1 ╎ ╎ 203 @JSON3/src/read.jl:332; read!(buf::Base.CodeUnits{UInt8, String}, pos::Int64, l...
╎ ╎ 202 @JSON3/src/read.jl:86; (::JSON3.var"#read!##kw")(::NamedTuple{(:allow_inf,), T...
╎ ╎ 142 @JSON3/src/read.jl:90; read!(buf::Base.CodeUnits{UInt8, String}, pos::Int64, ...
╎ ╎ 142 @JSON3/src/read.jl:311; (::JSON3.var"#read!##kw")(::NamedTuple{(:allow_inf,),...
An interesting thing is that the performance issue has been somewhat fixed on the main branch of JSON3 by commit quinnj/JSON3.jl@faa521e:
# With JSON3#main
julia> @time json3_readlines(kprm_file_json)

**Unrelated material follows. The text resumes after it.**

-- ==== Sys2Proof/Laws/State.lean ====
section
/-! SUPPORT. What each update of a numbered part of the state leaves as it was, one lemma for each field and each accessor, and what
it writes. -/
namespace Sys2Proof.Machine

0.700113 seconds (1.07 M allocations: 663.462 MiB, 6.81% gc time)However, the difference this commit made what I can see is actually worse type inference https://github.com/quinnj/JSON3.jl/blob/faa521e37317826a38bd211898b512be592be5c7/src/read.jl#L65 now gets inferred as (looking at optimized IR):
(1.12.0) (slow)
│ %147 = Core.apply_type(JSON3.Array, %143, Base.CodeUnits{UInt8, String}, Vector{UInt64})::Type{JSON3.Array{_A, Base.CodeUnits{UInt8, String}, Vector{UInt64}}} where _A│
│ %148 = %new(%147, %1, %45, %139)::JSON3.Array{_A, Base.CodeUnits{UInt8, String}, Vector{UInt64}} where _A ││╻ Array
65 │ JSON3.populateinds!(%148)
main (fast)
│ %257 = Core.apply_type(JSON3.Array, %256)::Type{JSON3.Array{_A}} where _A │
└──── %258 = $(Expr(:foreigncall, :(:jl_alloc_array_1d), Vector{Int64}, svec(Any, Int64), 0, :(:ccall), Vector{Int64}, 0, 0))::Vector{Int64} ││╻ Array
90 ── nothing │
91 ── goto #92 │╻ getindex
92 ── %261 = (%257)(%61, %122, %258)::JSON3.Array{T, S, Vector{UInt64}} where {T, S<:AbstractVector{UInt8}} │
66 │ JSON3.populateinds!(%261)
So in the fast case we only know that the second type parameter S is <: AbstractVector{UInt8} but in the slow case we know that S == Base.CodeUnits{UInt8, String}.
It seems bad here that more precise type information seems to cause there to be a bunch of subtyping that slows down the code.